Diels-Alder Cycloaddition: Fawcettimine (Williams), Apiosporic Acid (Helmchen), Marginatone (Abad-Somovilla), Okilactomycin (Hoye), Vinigrol (Barriault), Plakotenin (Bihlmeier/Klopper)
Highly substituted dienes and dienophiles are often reluctant participants in intermolecular Diels-Alder cycloaddition. Nevertheless, Robert M. Williams of Colorado State University, in the course of a synthesis of Fawcettimine (4), was able (J. Org. Chem. 2012, 77, 4801. DOI: 10.1021/jo3006045) to prepare 3 by combining the enone 1 with the diene 2.

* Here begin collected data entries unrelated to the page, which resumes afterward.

-- ==== Sys2Proof/Laws/Run.lean ====
section
/-! SUPPORT. How a piece of pseudocode runs: one equation per way of putting pieces together, and the frame
rule (what every piece of a command keeps, the command keeps). -/

namespace Sys2Proof.Machine

section Equations
variable {σ α β : Type}

@[simp] theorem Run.pure_apply (a : α) (s : σ) : (pure a : Run σ α) s = .ok a s := rfl

theorem Run.bind_apply (m : Run σ α) (f : α → Run σ β) (s : σ) :
    (m >>= f) s = match m s with
      | .ok a t => f a t
      | .error e t => .error e t := by
  simp only [bind, EStateM.bind]
  cases m s <;> rfl

theorem Run.bind_ok {m : Run σ α} {f : α → Run σ β} {s t : σ} {a : α} (h : m s = .ok a t) :
    (m >>= f) s = f a t := by rw [Run.bind_apply, h]

theorem Run.bind_error {m : Run σ α} {f : α → Run σ β} {s t : σ} {e : Stop} (h : m s = .error e t) :
    (m >>= f) s = .error e t := by rw [Run.bind_apply, h]

@[simp] theorem Run.read_apply (f : σ → α) (s : σ) : Run.read f s = .ok (f s) s := rfl
@[simp] theorem Run.update_apply (f : σ → σ) (s : σ) : Run.update f s = .ok () (f s) := rfl
@[simp] theorem Run.raise_apply (c : FaultCode) (s : σ) :
    (Run.raise c : Run σ α) s = .error (.raise c) s := rfl
@[simp] theorem Run.stuck_apply (s : σ) : (Run.stuck : Run σ α) s = .error .stuck s := rfl
@[simp] theorem Run.require_true (c : FaultCode) (s : σ) : Run.require true c s = .ok () s := rfl
@[simp] theorem Run.require_false (c : FaultCode) (s : σ) :
    Run.require false c s = .error (.raise c) s := rfl

@[simp] theorem Run.read_bind (f : σ → α) (g : α → Run σ β) (s : σ) :
    (Run.read f >>= g) s = g (f s) s := rfl
@[simp] theorem Run.update_bind (f : σ → σ) (g : Unit → Run σ β) (s : σ) :
    (Run.update f >>= g) s = g () (f s) := rfl
@[simp] theorem Run.pure_bind_apply (a : α) (g : α → Run σ β) (s : σ) :
    ((pure a : Run σ α) >>= g) s = g a s := rfl
@[simp] theorem Run.raise_bind (c : FaultCode) (g : α → Run σ β) (s : σ) :
    ((Run.raise c : Run σ α) >>= g) s = .error (.raise c) s := rfl
@[simp] theorem Run.stuck_bind (g : α → Run σ β) (s : σ) :
    ((Run.stuck : Run σ α) >>= g) s = .error .stuck s := rfl
@[simp] theorem Run.require_true_bind (c : FaultCode) (g : Unit → Run σ β) (s : σ) :
    (Run.require true c >>= g) s = g () s := rfl
@[simp] theorem Run.require_false_bind (c : FaultCode) (g : Unit → Run σ β) (s : σ) :
    (Run.require false c >>= g) s = .error (.raise c) s := rfl

@[simp] theorem Run.bind_assoc_apply {γ : Type} (m : Run σ α) (f : α → Run σ β) (g : β → Run σ γ) (s : σ) :
    ((m >>= f) >>= g) s = (m >>= fun a => f a >>= g) s := by
  simp only [Run.bind_apply]
  cases m s <;> rfl

@[simp] theorem Run.each_nil (f : α → Run σ Unit) : Run.each [] f = pure () := rfl
@[simp] theorem Run.each_cons (x : α) (xs : List α) (f : α → Run σ Unit) :
    Run.each (x :: xs) f = (f x >>= fun _ => Run.each xs f) := rfl
@[simp] theorem Run.times_zero (m : Run σ Unit) : Run.times 0 m = pure () := rfl
@[simp] theorem Run.times_succ (n : Nat) (m : Run σ Unit) :
    Run.times (n + 1) m = (m >>= fun _ => Run.times n m) := rfl

@[simp] theorem setPhase_apply (p : Phase) (s : State) : setPhase p s = .ok () (s.setPhase p) := rfl
@[simp] theorem setW_apply (f : Working → Working) (s : State) : setW f s = .ok () (s.setW (f s.w)) := rfl
@[simp] theorem setPhase_bind (p : Phase) (g : Unit → Eng β) (s : State) :
    (setPhase p >>= g) s = g () (s.setPhase p) := rfl
@[simp] theorem setW_bind (f : Working → Working) (g : Unit → Eng β) (s : State) :
    (setW f >>= g) s = g () (s.setW (f s.w)) := rfl

/-- A list of pieces that all end, each taking the state on by `step`: the fold of `step`. -/
theorem Run.each_ok {f : α → Run σ Unit} {step : σ → α → σ} {P : σ → Prop}
    (hf : ∀ s x, P s → f x s = .ok () (step s x)) (hP : ∀ s x, P s → P (step s x)) :
    ∀ (xs : List α) (s : σ), P s → Run.each xs f s = .ok () (xs.foldl step s)
  | [], s, _ => rfl
  | x :: xs, s, h => by
    rw [Run.each_cons, Run.bind_ok (hf s x h)]
    exact Run.each_ok hf hP xs _ (hP s x h)

end Equations

/-! ### The frame rule -/

/-- The state a piece leaves, whether it ended or stopped. -/
def endState {σ α : Type} : EStateM.Result Stop σ α → σ
  | .ok _ t => t
  | .error _ t => t

/-- A relation between the state before and after that holds over any number of pieces. -/
structure Frame (σ : Type) where
  rel : σ → σ → Prop
  refl : ∀ s, rel s s
  trans : ∀ s t u, rel s t → rel t u → rel s u

/-- A piece keeps a frame. -/
def Run.Keeps {σ α : Type} (F : Frame σ) (m : Run σ α) : Prop := ∀ s, F.rel s (endState (m s))

section Keeps
variable {σ α β : Type} {F : Frame σ}

theorem Run.Keeps.pure (a : α) : Run.Keeps F (pure a : Run σ α) := fun s => F.refl s
theorem Run.Keeps.read (f : σ → α) : Run.Keeps F (Run.read f) := fun s => F.refl s
theorem Run.Keeps.raise (c : FaultCode) : Run.Keeps F (Run.raise c : Run σ α) := fun s => F.refl s
theorem Run.Keeps.stuck : Run.Keeps F (Run.stuck : Run σ α) := fun s => F.refl s
theorem Run.Keeps.update {f : σ → σ} (h : ∀ s, F.rel s (f s)) : Run.Keeps F (Run.update f) := h

theorem Run.Keeps.require (b : Bool) (c : FaultCode) : Run.Keeps F (Run.require b c) := fun s => by
  cases b <;> exact F.refl s

theorem Run.Keeps.bind {m : Run σ α} {f : α → Run σ β} (hm : Run.Keeps F m)
    (hf : ∀ a, Run.Keeps F (f a)) : Run.Keeps F (m >>= f) := fun s => by
  have h := hm s
  rw [Run.bind_apply]
  cases hms : m s with
  | ok a t => rw [hms] at h; exact F.trans _ _ _ h (hf a t)
  | error e t => rw [hms] at h; exact h

theorem Run.Keeps.ite {c : Prop} [Decidable c] {m n : Run σ α} (hm : Run.Keeps F m)
    (hn : Run.Keeps F n) : Run.Keeps F (if c then m else n) := by split <;> assumption

theorem Run.Keeps.each {f : α → Run σ Unit} (hf : ∀ a, Run.Keeps F (f a)) :
    ∀ xs : List α, Run.Keeps F (Run.each xs f)
  | [] => Run.Keeps.pure ()
  | x :: xs => Run.Keeps.bind (hf x) (fun _ => Run.Keeps.each hf xs)

theorem Run.Keeps.times {m : Run σ Unit} (hm : Run.Keeps F m) : ∀ n, Run.Keeps F (Run.times n m)
  | 0 => Run.Keeps.pure ()
  | n + 1 => Run.Keeps.bind hm (fun _ => Run.Keeps.times hm n)

end Keeps

/-! ### Pre- and postconditions -/

/-- From every state that meets `P` the piece ends in one that meets `Q`, or stops in one that meets `E`. -/
def Run.Sat {σ α : Type} (P : σ → Prop) (m : Run σ α) (Q : α → σ → Prop) (E : Stop → σ → Prop) : Prop :=
  ∀ s, P s →
    match m s with
    | .ok a t => Q a t
    | .error e t => E e t

section Sat
variable {σ α β : Type} {P : σ → Prop} {E : Stop → σ → Prop}

theorem Run.Sat.pure {Q : α → σ → Prop} {a : α} (h : ∀ s, P s → Q a s) :
    Run.Sat P (pure a : Run σ α) Q E := h

theorem Run.Sat.read {Q : α → σ → Prop} {f : σ → α} (h : ∀ s, P s → Q (f s) s) :
    Run.Sat P (Run.read f) Q E := h

theorem Run.Sat.update {Q : Unit → σ → Prop} {f : σ → σ} (h : ∀ s, P s → Q () (f s)) :
    Run.Sat P (Run.update f) Q E := h

theorem Run.Sat.raise {Q : α → σ → Prop} {c : FaultCode} (h : ∀ s, P s → E (.raise c) s) :
    Run.Sat P (Run.raise c : Run σ α) Q E := h

theorem Run.Sat.stuck {Q : α → σ → Prop} (h : ∀ s, P s → E .stuck s) :
    Run.Sat P (Run.stuck : Run σ α) Q E := h

theorem Run.Sat.require {Q : Unit → σ → Prop} {b : Bool} {c : FaultCode}
    (ht : b = true → ∀ s, P s → Q () s) (hf : b = false → ∀ s, P s → E (.raise c) s) :
    Run.Sat P (Run.require b c) Q E := by
  cases b with
  | true => exact ht rfl
  | false => exact hf rfl

theorem Run.Sat.bind {m : Run σ α} {f : α → Run σ β} {R : α → σ → Prop} {Q : β → σ → Prop}
    (hm : Run.Sat P m R E) (hf : ∀ a, Run.Sat (R a) (f a) Q E) : Run.Sat P (m >>= f) Q E := fun s hs => by
  have h := hm s hs
  rw [Run.bind_apply]
  cases hms : m s with
  | ok a t => rw [hms] at h; exact hf a t h
  | error e t => rw [hms] at h; exact h

theorem Run.Sat.read_bind {f : σ → α} {g : α → Run σ β} {Q : β → σ → Prop}
    (h : ∀ a, Run.Sat (fun s => P s ∧ a = f s) (g a) Q E) : Run.Sat P (Run.read f >>= g) Q E :=
  .bind (R := fun a s => P s ∧ a = f s) (.read fun s hs => ⟨hs, rfl⟩) h

theorem Run.Sat.update_bind {f : σ → σ} {g : Unit → Run σ β} {R : σ → Prop} {Q : β → σ → Prop}
    (hf : ∀ s, P s → R (f s)) (h : Run.Sat R (g ()) Q E) : Run.Sat P (Run.update f >>= g) Q E :=
  .bind (R := fun _ s => R s) (.update hf) fun _ => h

theorem Run.Sat.conseq {m : Run σ α} {P' : σ → Prop} {Q Q' : α → σ → Prop} {E' : Stop → σ → Prop}
    (h : Run.Sat P m Q E) (hP : ∀ s, P' s → P s) (hQ : ∀ a s, Q a s → Q' a s)
    (hE : ∀ e s, E e s → E' e s) : Run.Sat P' m Q' E' := fun s hs => by
  have := h s (hP s hs)
  cases hms : m s with
  | ok a t => rw [hms] at this; exact hQ a t this
  | error e t => rw [hms] at this; exact hE e t this

theorem Run.Sat.ite {c : Prop} [Decidable c] {m n : Run σ α} {Q : α → σ → Prop}
    (hm : c → Run.Sat P m Q E) (hn : ¬c → Run.Sat P n Q E) : Run.Sat P (if c then m else n) Q E := by
  by_cases h : c
  · rw [if_pos h]; exact hm h
  · rw [if_neg h]; exact hn h

theorem Run.Sat.each {f : α → Run σ Unit} (hf : ∀ a, Run.Sat P (f a) (fun _ => P) E) :
    ∀ xs : List α, Run.Sat P (Run.each xs f) (fun _ => P) E
  | [] => .pure fun _ h => h
  | x :: xs => .bind (hf x) fun _ => Run.Sat.each hf xs

theorem Run.Sat.each_mem {f : α → Run σ Unit} :
    ∀ xs : List α, (∀ a ∈ xs, Run.Sat P (f a) (fun _ => P) E) → Run.Sat P (Run.each xs f) (fun _ => P) E
  | [], _ => .pure fun _ h => h
  | x :: xs, hf => .bind (hf x (by simp)) fun _ => Run.Sat.each_mem xs fun a h => hf a (by simp [h])

theorem Run.Sat.times {m : Run σ Unit} (hm : Run.Sat P m (fun _ => P) E) :
    ∀ n, Run.Sat P (Run.times n m) (fun _ => P) E
  | 0 => .pure fun _ h => h
  | n + 1 => .bind hm fun _ => Run.Sat.times hm n

theorem Run.Sat.and {m : Run σ α} {P' : σ → Prop} {Q Q' : α → σ → Prop} {E' : Stop → σ → Prop}
    (h : Run.Sat P m Q E) (h' : Run.Sat P' m Q' E') :
    Run.Sat (fun s => P s ∧ P' s) m (fun a s => Q a s ∧ Q' a s) (fun e s => E e s ∧ E' e s) := fun s hs => by
  have h1 := h s hs.1
  have h2 := h' s hs.2
  cases hms : m s with
  | ok a t => rw [hms] at h1 h2; exact ⟨h1, h2⟩
  | error e t => rw [hms] at h1 h2; exact ⟨h1, h2⟩

/-- A kept frame as a condition on the state it starts from. -/
theorem Run.Keeps.sat {F : Frame σ} {m : Run σ α} (h : Run.Keeps F m) (s₀ : σ) :
    Run.Sat (F.rel s₀) m (fun _ => F.rel s₀) (fun _ => F.rel s₀) := fun s hs => by
  have := F.trans _ _ _ hs (h s)
  cases hms : m s with
  | ok a t => rw [hms] at this; exact this
  | error e t => rw [hms] at this; exact this

theorem Run.Keeps.of_sat {F : Frame σ} {m : Run σ α}
    (h : ∀ s₀, Run.Sat (F.rel s₀) m (fun _ => F.rel s₀) (fun _ => F.rel s₀)) : Run.Keeps F m := fun s => by
  have := h s s (F.refl s)
  cases hms : m s with
  | ok a t => rw [hms] at this; exact this
  | error e t => rw [hms] at this; exact this

/-- A condition that a frame carries over. -/
theorem Run.Keeps.carries {F : Frame σ} {m : Run σ α} (h : Run.Keeps F m)
    (hP : ∀ s t, F.rel s t → P s → P t) : Run.Sat P m (fun _ => P) (fun _ => P) := fun s hs => by
  have := hP _ _ (h s) hs
  cases hms : m s with
  | ok a t => rw [hms] at this; exact this
  | error e t => rw [hms] at this; exact this

theorem Run.Sat.endState {m : Run σ α} {Q : σ → Prop} (h : Run.Sat P m (fun _ => Q) (fun _ => Q)) {s : σ}
    (hs : P s) : Q (endState (m s)) := by
  have := h s hs
  cases hms : m s with
  | ok a t => rw [hms] at this; exact this
  | error e t => rw [hms] at this; exact this

end Sat

/-- The frame of the states that a function of the state does not tell apart. -/
def Frame.same {σ β : Type} (f : σ → β) : Frame σ :=
  ⟨fun x y => f y = f x, fun _ => rfl, fun _ _ _ h h' => h'.trans h⟩

end Sys2Proof.Machine
end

Günter Helmchen of the Universität Heidelberg set (J. Org. Chem. 2012, 77, 4491. DOI: 10.1021/jo300519g) the single stereogenic center of 5 by Ir-catalyzed allylic alkylation. The Lewis acid that promoted the cycloaddition also conveniently removed the trityl protecting group, leading to 6, that was saponified to Apiosporic Acid (7).
Antonio Abad-Somovilla of the Universidad de Valencia prepared (J. Org. Chem. 2012, 77, 5664. DOI: 10.1021/jo3008034) the triene 8 in enantiomerically pure form from carvone. Despite the additional substitution on the diene, cycloaddition proceeded smoothly to give 9, which was carried on to Marginatone (10).
One could envision that Okilactomycin (13) could be formed by an intramolecular Diels-Alder cycloaddition. Thomas R. Hoye of the University of Minnesota observed (Org. Lett. 2012, 14, 828. DOI: 10.1021/ol203355g) that the tetraene tetronic acid corresponding to 11 was inert, but that the methyl ether 11 cyclized smoothly to 12. Demethylation then gave the natural product 13.
The complex polycyclic structure of Vinigrol (16) challenged organic synthesis chemists for many years, until a route was established by Phil Baran of Scripps/La Jolla ( 2010, September 6). Louis Barriault cyclized (Angew. Chem. Int. Ed. 2012, 51, 2111. DOI: 10.1002/anie.201108779) 14 to 15 en route to a late intermediate in the Baran synthesis.
It had been hypothesized that the natural product Plakotenin (19) was formed naturally from a tetraene corresponding to 17. The tetraene 17 was prepared, and the cyclization was successful, "confirming" both the structure of the natural product and the biosynthetic hypothesis. Angela Bihlmeier and Wim Klopper of the Karlsruhe Institute of Technology calculated (J. Am. Chem. Soc. 2012, 134, 2154. DOI: 10.1021/ja2087097) the relative energies of the four competing transition states for the cyclization, leading to a correction of the structure of 18, and so of the natural product 19.